- Work instruction -
Only the lines below between the ones containing "is ignored. -/" and "(0xC000 ≤ w.toNat ∧ w.toNat ≤ 0xFFFF))", inclusive, are to be reproduced, each exactly as it stands.

- Records supplied -

-- ==== Sys2Proof/Certificates/Slice0/Obligations.lean ====
section
/-! DEFINITION. The statements for the provers. Each docstring names the rule it formalises; where a rule is one the spec
marks as its own inference or as its own choice of a convention the model extends, the docstring says so. -/

open Sys2Proof Sys2Proof.Machine

/-! ### Encoding -/

/-- Decode and encode agree on every instruction admitted in the phase and on the build, every operand value included. -/
def Obligations.DecodeOfEncodeIsTheInstruction : Prop :=
  ∀ (ph : Phase) (hasSweep : Bool) (i : Instr), i.wellFormed ph hasSweep = true →
    decode ph hasSweep (encode i) = .ok i

/-- A word the decoder reads is the encoding of what it reads, which is admitted: no bit of a word is ignored. -/
def Obligations.EncodeOfDecodeIsTheWord : Prop :=
  ∀ (ph : Phase) (hasSweep : Bool) (w : Word) (i : Instr), decode ph hasSweep w = .ok i →
    encode i = w ∧ i.wellFormed ph hasSweep = true

/-- R85, an inference of the spec from R72 to R79: every word is covered by exactly the one row the decoder names, or is
reserved and covered by none; and with HAS_SWEEP = true the reserved words are the seven ranges R85 lists. -/
def Obligations.WordHasExactlyItsTableRow : Prop :=
  (∀ (ph : Phase) (hasSweep : Bool) (w : Word),
    (opcodeTable.filter (OpcodeRow.covers ph hasSweep w)).map OpcodeRow.mnemonic =
      match decode ph hasSweep w with
      | .ok i => [i.mnemonic]
      | .error _ => []) ∧
  (∀ (ph : Phase) (w : Word), (∃ r, decode ph true w = .error r) ↔
    (0x0001 ≤ w.toNat ∧ w.toNat ≤ 0x1FFF) ∨ (0x2100 ≤ w.toNat ∧ w.toNat ≤ 0x3FFF) ∨
    (0x4001 ≤ w.toNat ∧ w.toNat ≤ 0x5FFF) ∨ (0x6001 ≤ w.toNat ∧ w.toNat ≤ 0x7FFF) ∨
    (0x8800 ≤ w.toNat ∧ w.toNat ≤ 0x9FFF) ∨ (0xA800 ≤ w.toNat ∧ w.toNat ≤ 0xBFFF) ∨
    (0xC000 ≤ w.toNat ∧ w.toNat ≤ 0xFFFF))

/-- R78: the step that would accept a word is refused exactly when the word is reserved, by one of the rule's three cases. -/
def Obligations.ReservedWordsAreRefused : Prop :=
  ∀ (s : State) (w : Word) (rest : List PortInput), s.stream = PortInput.command w :: rest →
    ((∃ r, step s = .refused r) ↔
      ((cmdOf w = 0b110#3 ∨ cmdOf w = 0b111#3) ∨
       (((cmdOf w = 0b000#3 ∨ cmdOf w = 0b010#3 ∨ cmdOf w = 0b011#3) ∧ w.toNat % 0x2000 ≠ 0) ∨
        (cmdOf w = 0b001#3 ∧ w.toNat / 0x100 % 0x20 ≠ 0) ∨
        ((cmdOf w = 0b100#3 ∨ cmdOf w = 0b101#3) ∧ w.toNat / 0x800 % 4 ≠ 0)) ∨
       (cmdOf w = 0b010#3 ∧ s.cfg.hasSweep = false)))

/-- Words written out from R72, R77 and R85 decode to the rows they stand for (the vectors V1 to V24 of
`95_test_vectors.md`). -/
def Obligations.WordsOfTheSpecDecode : Prop :=
  decode .awaitD1 true 0b0000000000000000#16 = .ok .nop ∧
  decode .awaitD1 true 0b0010000001000101#16 = .ok (.data1 0x45#7) ∧
  decode .awaitD2 true 0b0010000001000101#16 = .ok (.data2 0x45#7) ∧
  decode .awaitD2 true 0b0010000010001111#16 = .ok (.noteOff 15#4) ∧
  decode .awaitD1 true 0b0010000010010000#16 = .ok (.noteOn 0#4) ∧
  decode .awaitD1 true 0b0010000011101111#16 = .ok (.statusE 15#4) ∧
  decode .awaitD2 true 0b0010000011110000#16 = .ok .sysF0 ∧
  decode .awaitD2 true 0b0010000011111000#16 = .ok .clock ∧
  decode .awaitD1 true 0b0010000011111111#16 = .ok .sysFF ∧
  decode .awaitD1 true 0b0100000000000000#16 = .ok .sweep ∧
  decode .awaitD1 false 0b0100000000000000#16 = .error .sweepAbsent ∧
  decode .awaitD1 true 0b0110000000000000#16 = .ok .poll ∧
  decode .awaitD1 true 0b1000000000111100#16 = .ok (.readActive 0#4 60#7) ∧
  decode .awaitD2 true 0b1000011111111111#16 = .ok (.readActive 15#4 127#7) ∧
  decode .awaitD1 true 0b1010000010110000#16 = .ok (.readAccum 1#4 48#7) ∧
  decode .awaitD1 true 0b0000000000000001#16 = .error .reservedOperand ∧
  decode .awaitD1 true 0b1100000000000000#16 = .error .reservedCommand

/-! ### The step -/

/-- R71, R190: when the host's next input is a command whose word decodes to `i`, the step is exec of `i` on the state with
that input taken. The last clause is the host's withFetchWord, which drives such an input (log entry 4, a design choice). -/
def Obligations.StepRunsTheDecodedInstruction : Prop :=
  (∀ (s : State) (w : Word) (rest : List PortInput) (i : Instr), s.stream = PortInput.command w :: rest →
    decode s.block.phase s.cfg.hasSweep w = .ok i → step s = exec i { s with stream := rest }) ∧
  (∀ (s : State) (w : Word) (i : Instr), decode s.block.phase s.cfg.hasSweep w = .ok i →
    step (s.withFetchWord 16 w.toNat) = exec i s)

/-- R37: what reset leaves, on every build. -/
def Obligations.ResetValues : Prop :=
  (∀ cfg : Config,
    (State.resetWith cfg).block.status = 0x00#8 ∧ (State.resetWith cfg).block.chan = 0#5 ∧
    (State.resetWith cfg).block.d1 = 0#7 ∧
    (State.resetWith cfg).block.phase = .awaitD1 ∧ phaseCode (State.resetWith cfg).block.phase = 0#1 ∧
    (State.resetWith cfg).block.c1 = 0#2 ∧ (State.resetWith cfg).block.c2 = 0#4 ∧
    (State.resetWith cfg).block.syncSeen = false ∧
    ∀ (g : Grid) (a : BitVec 11), memRead g a (State.resetWith cfg).block = 0#8) ∧
  State.reset = State.resetWith State.reset.cfg

/-- R250: an edge with `rst = 1` accepts no command, whatever `cmd_valid` is, and sets every piece of state to its reset
value. -/
def Obligations.ResetEdgeLeavesTheResetState : Prop :=
  ∀ (s : State) (p : PortInput) (rest : List PortInput), s.stream = p :: rest → p.rst = true →
    ∃ t, step s = .next t ∧ t.block.status = 0x00#8 ∧ t.block.chan = 0#5 ∧ t.block.d1 = 0#7 ∧ t.block.phase = .awaitD1 ∧
      t.block.c1 = 0#2 ∧ t.block.c2 = 0#4 ∧ t.block.syncSeen = false ∧
      ∀ (g : Grid) (a : BitVec 11), memRead g a t.block = 0#8

/-- The model's choice (log entry 5), after R236, "all state holds", and R71: an edge that carries no command, and a step
past the end of the host's inputs, change none of the block's state; they and a reset edge give no response and keep the
parameters and the host's further inputs. -/
def Obligations.EdgesWithoutACommandAnswerNothing : Prop :=
  (∀ (s : State) (p : PortInput) (rest : List PortInput), s.stream = p :: rest →
    (p.rst = false → p.cmdValid = false →
      ∃ t, step s = .next t ∧ sameBlock s.block t.block ∧ t.cfg = s.cfg ∧ t.stream = rest ∧ t.rsp = none) ∧
    (p.rst = true → ∃ t, step s = .next t ∧ t.cfg = s.cfg ∧ t.stream = rest ∧ t.rsp = none)) ∧
  (∀ s : State, s.stream = [] → ∃ t, step s = .next t ∧ sameBlock s.block t.block ∧ sameHostSide s t ∧ t.rsp = none)

/-- R190, with the pseudocode it calls (R78, R100, R180, R154 and its loop): on every word and every build the block's step, and
the system that accepts the word, give what the spec's step gives, response and next block, and are refused where that
refuses. The premise is the canonical form of ACCUM, which every step keeps. A configuration outside R11's domain is refused
before any step. -/
def Obligations.MachineIsTheSpecStep : Prop :=
  (∀ (w : Word) (s : State), s.block.accum.wf = true →
    match stepWord s.cfg w s.block with
    | some (r, b) => blockStep s.cfg w s.block = .ok (r, b) ∧ acceptWord w s = .next { s with block := b, rsp := some r }
    | none => ∃ e, blockStep s.cfg w s.block = .error e ∧ acceptWord w s = .refused e) ∧
  (∀ (n : Nat) (hasSweep : Bool), n ∉ [1, 2, 4, 8, 16] → ∃ r, boot n hasSweep = .refused r)

/-- R46, with R32 and R34: the system's step on a command is the block's step, a function of the parameters, the word and the
block alone, that returns the response and the next block, or a refusal. The system only puts the two where the host finds
them: the parameters stay, and the response on the ports before the step is not read. -/
def Obligations.StepIsTheBlockStep : Prop :=
  ∀ (s : State) (w : Word) (rest : List PortInput), s.stream = PortInput.command w :: rest →
    match blockStep s.cfg w s.block with
    | .ok (r, b) => step s = .next { block := b, cfg := s.cfg, rsp := some r, stream := rest }
    | .error e => step s = .refused e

- Result for this exercise -
/-- A word the decoder reads is the encoding of what it reads, which is admitted: no bit of a word is ignored. -/
def Obligations.EncodeOfDecodeIsTheWord : Prop :=
  ∀ (ph : Phase) (hasSweep : Bool) (w : Word) (i : Instr), decode ph hasSweep w = .ok i →
    encode i = w ∧ i.wellFormed ph hasSweep = true

/-- R85, an inference of the spec from R72 to R79: every word is covered by exactly the one row the decoder names, or is
reserved and covered by none; and with HAS_SWEEP = true the reserved words are the seven ranges R85 lists. -/
def Obligations.WordHasExactlyItsTableRow : Prop :=
  (∀ (ph : Phase) (hasSweep : Bool) (w : Word),
    (opcodeTable.filter (OpcodeRow.covers ph hasSweep w)).map OpcodeRow.mnemonic =
      match decode ph hasSweep w with
      | .ok i => [i.mnemonic]
      | .error _ => []) ∧
  (∀ (ph : Phase) (w : Word), (∃ r, decode ph true w = .error r) ↔
    (0x0001 ≤ w.toNat ∧ w.toNat ≤ 0x1FFF) ∨ (0x2100 ≤ w.toNat ∧ w.toNat ≤ 0x3FFF) ∨
    (0x4001 ≤ w.toNat ∧ w.toNat ≤ 0x5FFF) ∨ (0x6001 ≤ w.toNat ∧ w.toNat ≤ 0x7FFF) ∨
    (0x8800 ≤ w.toNat ∧ w.toNat ≤ 0x9FFF) ∨ (0xA800 ≤ w.toNat ∧ w.toNat ≤ 0xBFFF) ∨
    (0xC000 ≤ w.toNat ∧ w.toNat ≤ 0xFFFF))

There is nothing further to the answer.